### [Records supplied]
/-- The latch is written at most once per search: a step from C_WAIT that changes it leaves C_WAIT, and no step from
C_DRAIN changes it, but for the reset step (R36, R75). -/
def Obligations.LatchIsWrittenOnce : Prop :=
  ∀ (s t : State), (s.regs.status.code = .busy ↔ s.coord.cstate ≠ .idle) → step s = .next t →
    (s.coord.cstate = .wait → t.coord.latch ≠ s.coord.latch → t.coord.cstate ≠ .wait) ∧
    (s.coord.cstate = .drain → (∀ rest, s.env.agenda ≠ .rst true :: rest) → t.coord.latch = s.coord.latch)

/-- While a search runs some move of the block's own is enabled (R228, R312); each enabled move changes the state, so none is
an idle turn. The state is sound. -/
def Obligations.NoStuckCoordinator : Prop :=
  ∀ s : State, Sound s → s.env.rst = false →
    (s.coord.cstate ≠ .idle → enabledMoves s ≠ []) ∧
    ∀ e ∈ enabledMoves s, ∃ t, takeEvent e s = .next t ∧ t ≠ s

/-- With no event to come and nothing running the block stands still (R287). That the inputs to come stand in the state is
the model's choice (assumptions 1 and 2). -/
def Obligations.IdleBlockStandsStill : Prop :=
  ∀ s : State, ControlConsistent s → s.coord.cstate = .idle → s.env.agenda = [] → step s = .next s

/-! ### Reset -/

/-- Asserting `rst`, in any state and whatever runs, leaves every register, the coordinator and each of the machine's units
at the value R54 gives, and so it is at power-on; while `rst` stays asserted no agent moves and no tick counts
(R300, R54, R302). `rst` as a level in the state is the model's choice (assumption 13), and so is the place of the codec
parameters in the state, which the reset step keeps and which hold TWOS and LE at power-on (R7; assumption 11). -/
def Obligations.RstResetsEverything : Prop :=
  (∀ (s : State) (rest : List Event), s.env.agenda = .rst true :: rest →
    ∃ t : State, step s = .next t ∧ t.params = s.params ∧ RegsAtReset t.regs ∧ CoordAtReset t.coord ∧
      t.units.length = s.units.length ∧ (∀ u ∈ t.units, UnitAtReset u) ∧ doneLine t = false ∧ t.env = { s.env with agenda := rest, rst := true }) ∧
  (State.reset.params = { signMode := .twos, byteOrder := .le } ∧ RegsAtReset State.reset.regs ∧
    CoordAtReset State.reset.coord ∧ State.reset.units.length = Config.maxUnits ∧ ∀ u ∈ State.reset.units, UnitAtReset u) ∧
  ∀ (s : State) (e : Event) (rest : List Event), s.env.agenda = e :: rest → s.env.rst = true →
    (e = .tick ∨ e = .deadline ∨ e = .publish ∨ (∃ k, e = .unit k) ∨ ∃ k, e = .report k) →
    step s = .next { s with env := { s.env with agenda := rest } }

/-- What the host reads at every offset right after reset, the values the spec states (R43–R49, R54, V7.4). -/
def Obligations.RegistersAfterReset : Prop :=
  ∀ off : BitVec 6,
    readReg State.reset off =
      if 4 * off.toNat = 0x10 ∨ 4 * off.toNat = 0x14 then 0xFFFFFFFF#32
      else if 4 * off.toNat = 0x28 then 0x300#32 ||| BitVec.ofNat 32 Config.maxUnits
      else 0#32

/-- The state after reset is sound. -/
def Obligations.ResetIsSound : Prop := Sound State.reset

/-! ### Invariants and whole-machine rules -/

/-- Every step keeps every buffer full and every cell a trit (R21, R69). -/
def Obligations.StepKeepsBuffersSound : Prop :=
  ∀ s t : State, BuffersSound s → step s = .next t → BuffersSound t

/-- Every step keeps STATUS, the coordinator and the units consistent (R43, R210, R228, R288). -/
def Obligations.StepKeepsControlConsistent : Prop :=
  ∀ s t : State, StatusConsistent s.regs → ControlConsistent s → step s = .next t →
    StatusConsistent t.regs ∧ ControlConsistent t

/-- Every step keeps the whole state sound, and with it what each unit has established: a unit that ends FOUND holds the
smallest passing nonce of its part, and one that ends EXHAUSTED has none, on either backend (R184, R191). For the vector backend under BE it rests on the
model's reading of the byte order (assumption 10). -/
def Obligations.StepKeepsSound : Prop :=
  ∀ s t : State, Sound s → step s = .next t → Sound t

/-- From a sound state no run meets a fault (R137, R228, R275). -/
def Obligations.SoundRunsNeverFault : Prop :=
  ∀ s : State, Sound s → SafeFrom s

/-- The outcome that ends a search is true: FOUND is the smallest passing nonce of a non-empty part of the range, EXHAUSTED
means that no nonce of the range passes, TIMED_OUT only with a deadline, BACKEND_UNAVAILABLE only when some unit had no
usable backend when the search drew `initOk`; and no other code ends one but CANCELLED (R226, R191, R224, R189). For the vector backend under BE it rests on the model's
reading of the byte order (assumption 10). -/
def Obligations.PublishedOutcomeIsTrue : Prop :=
  ∀ s t : State, Sound s → isBusy s = true → step s = .next t → isBusy t = false →
    (∃ rest, s.env.agenda = .rst true :: rest) ∨
    (t.regs.status.code = .found ∧ ∃ k, k < s.coord.snap.units ∧ partEmpty s.coord.snap k = false ∧
      ∀ q, SmallestPassing s.params s.regs.digest s.coord.snap.tz (partStart s.coord.snap k) (partEnd q s.coord.snap k)
        (nonceReg t.regs)) ∨
    (t.regs.status.code = .exhausted ∧
      NonePass s.params s.regs.digest s.coord.snap.tz s.coord.snap.min.toNat (s.coord.snap.max.toNat + 1)) ∨
    (t.regs.status.code = .timedOut ∧ s.coord.snap.dl = true) ∨
    (t.regs.status.code = .backendUnavailable ∧ ∃ k, k < s.coord.snap.units ∧
      NoUsableBackend s.env (s.env.searches - 1) k s.coord.snap.vec s.coord.snap.fb) ∨
    t.regs.status.code = .cancelled

/-- Only the host's CANCEL, admitted in C_WAIT, latches CANCELLED, in every search (R221, R226). -/
def Obligations.OnlyHostCancelCancels : Prop :=
  ∀ s t : State, step s = .next t → t.coord.latch.set = true ∧ t.coord.latch.code = .cancelled →
    ¬ (s.coord.latch.set = true ∧ s.coord.latch.code = .cancelled) →
    ∃ rest, s.env.agenda = .host (.write 32 0 0x04000000#32) :: rest ∧ s.coord.cstate = .wait

/-- While a search runs no step changes what it reads: MIN, MAX, DEADLINE, the digest, DIGEST_VALID and the snapshot, but
for the reset step (R51, R72, R285); and no step at all, the reset step included, changes the codec parameters, which stand
in the state by the model's choice (R64; assumption 11). -/
def Obligations.SearchInputsAreImmutable : Prop :=
  ∀ s t : State, step s = .next t →
    t.params = s.params ∧
    (isBusy s = true → s.coord.cstate ≠ .idle → (∀ rest, s.env.agenda ≠ .rst true :: rest) →
      t.regs.minLo = s.regs.minLo ∧ t.regs.minHi = s.regs.minHi ∧ t.regs.maxLo = s.regs.maxLo ∧
        t.regs.maxHi = s.regs.maxHi ∧ t.regs.deadline = s.regs.deadline ∧ t.regs.digest = s.regs.digest ∧
        t.regs.digestValid = s.regs.digestValid ∧ t.coord.snap = s.coord.snap)

/-- The digest changes only by a SET_DIGEST_BYTE word accepted while not BUSY, or by reset (R39, R47, D34). -/
def Obligations.DigestChangesOnlyBySetDigestByte : Prop :=
  ∀ s t : State, step s = .next t → t.regs.digest ≠ s.regs.digest ∨ t.regs.digestValid ≠ s.regs.digestValid →
    (∃ rest, s.env.agenda = .rst true :: rest) ∨
    ∃ a rest idx val, s.env.agenda = .host a :: rest ∧ isBusy s = false ∧ decode a = .ok (.setDigestByte idx val)

/-- Once a search has ended its result stays readable: in C_IDLE, STATUS but for REJECTED, and NONCE, change only by a
command word that is a search or illegal, or by reset (R48, R71, R280). -/
def Obligations.ResultStaysUntilNextCommand : Prop :=
  ∀ s t : State, StatusConsistent s.regs → ControlConsistent s → isBusy s = false →
    (∀ rest, s.env.agenda ≠ .rst true :: rest) →
    (∀ w rest, s.env.agenda = .host (.write 32 0 w) :: rest →
      decodeCommand w = .ok .nop ∨ decodeCommand w = .ok .cancel ∨ ∃ idx val, decodeCommand w = .ok (.setDigestByte idx val)) →
    step s = .next t →
    nonceReg t.regs = nonceReg s.regs ∧ t.regs.status.code = s.regs.status.code ∧
      t.regs.status.nonceValid = s.regs.status.nonceValid ∧ t.regs.status.done = s.regs.status.done ∧
      t.regs.status.reason = s.regs.status.reason

/-- A step of the block's own agents or of the tick never changes a host-visible register unless it ends a search
(R52, R66, R223). -/
def Obligations.OnlyPublicationChangesRegisters : Prop :=
  ∀ (s t : State), StatusConsistent s.regs → ControlConsistent s → (∀ a rest, s.env.agenda ≠ .host a :: rest) →
    (∀ rest, s.env.agenda ≠ .rst true :: rest) → step s = .next t → t.regs ≠ s.regs →
    s.coord.cstate ≠ .idle ∧ t.coord.cstate = .idle ∧ doneLine t = true

/-- The STATUS word has each code by its number, each flag and REASON in its bits, and 0 in its reserved bits; BUSY is
code 1 and the `done` output is bit 6 (R43, R61, R270). -/
def Obligations.StatusWordHoldsItsFields : Prop :=
  ∀ (s : State) (w : Word), w = statusWord s.regs.status →
    ((s.regs.status.code = .idle ∧ w.toNat % 16 = 0) ∨ (s.regs.status.code = .busy ∧ w.toNat % 16 = 1) ∨
      (s.regs.status.code = .found ∧ w.toNat % 16 = 2) ∨ (s.regs.status.code = .exhausted ∧ w.toNat % 16 = 3) ∨
      (s.regs.status.code = .timedOut ∧ w.toNat % 16 = 4) ∨ (s.regs.status.code = .invalidInput ∧ w.toNat % 16 = 5) ∨
      (s.regs.status.code = .backendUnavailable ∧ w.toNat % 16 = 6) ∨
      (s.regs.status.code = .illegalCommand ∧ w.toNat % 16 = 7) ∨ (s.regs.status.code = .cancelled ∧ w.toNat % 16 = 8)) ∧
    w.getLsbD 4 = s.regs.status.nonceValid ∧ w.getLsbD 5 = s.regs.status.rejected ∧
    w.getLsbD 6 = s.regs.status.done ∧ w.getLsbD 7 = false ∧ w.extractLsb' 8 4 = s.regs.status.reason ∧
    w.toNat < 2 ^ 12 ∧ (isBusy s = true ↔ w.toNat % 16 = 1) ∧ doneLine s = w.getLsbD 6

/-- With no event named and a search running, the step is that of a schedule which names some enabled move: an
evaluation of a searching unit, the consumption of a pending report of a unit `k < U`, the deadline expiry in C_WAIT, or
the end of a drained search (R215, R219, R222, R225). The state is sound. The schedule as data and the count of free picks
are the model's choice (assumption 2), and the statement holds whichever move is picked. -/
def Obligations.UnscheduledStepTakesEnabledMove : Prop :=
  ∀ s : State, Sound s → s.env.rst = false → s.env.agenda = [] → s.coord.cstate ≠ .idle →
    ∃ (e : Event) (n : Nat),
      ((∃ k u, e = .unit k ∧ s.units[k]? = some u ∧ u.ustate = .searching) ∨
        (∃ k u, e = .report k ∧ s.units[k]? = some u ∧ k < s.coord.snap.units ∧ u.report ≠ .none) ∨
        (e = .deadline ∧ s.coord.cstate = .wait ∧ s.coord.snap.dl = true ∧
          s.coord.snap.limit.toNat ≤ s.coord.dlCnt.toNat) ∨
        (e = .publish ∧ s.coord.cstate = .drain ∧
          ∀ k u, k < s.coord.snap.units → s.units[k]? = some u →
            (u.ustate ≠ .searching ∧ u.ustate ≠ .idle) ∧ u.report = .none)) ∧
      step s = step { s with env := { s.env with agenda := [e], picks := n } }
end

### [Required action]
Retype the listing above, word for word, from its first line to the line containing "(s.coord.cstate = .drain", both ends included.

### [Finished task]
/-- The latch is written at most once per search: a step from C_WAIT that changes it leaves C_WAIT, and no step from
C_DRAIN changes it, but for the reset step (R36, R75). -/
def Obligations.LatchIsWrittenOnce : Prop :=
  ∀ (s t : State), (s.regs.status.code = .busy ↔ s.coord.cstate ≠ .idle) → step s = .next t →
    (s.coord.cstate = .wait → t.coord.latch ≠ s.coord.latch → t.coord.cstate ≠ .wait) ∧
    (s.coord.cstate = .drain → (∀ rest, s.env.agenda ≠ .rst true :: rest) → t.coord.latch = s.coord.latch)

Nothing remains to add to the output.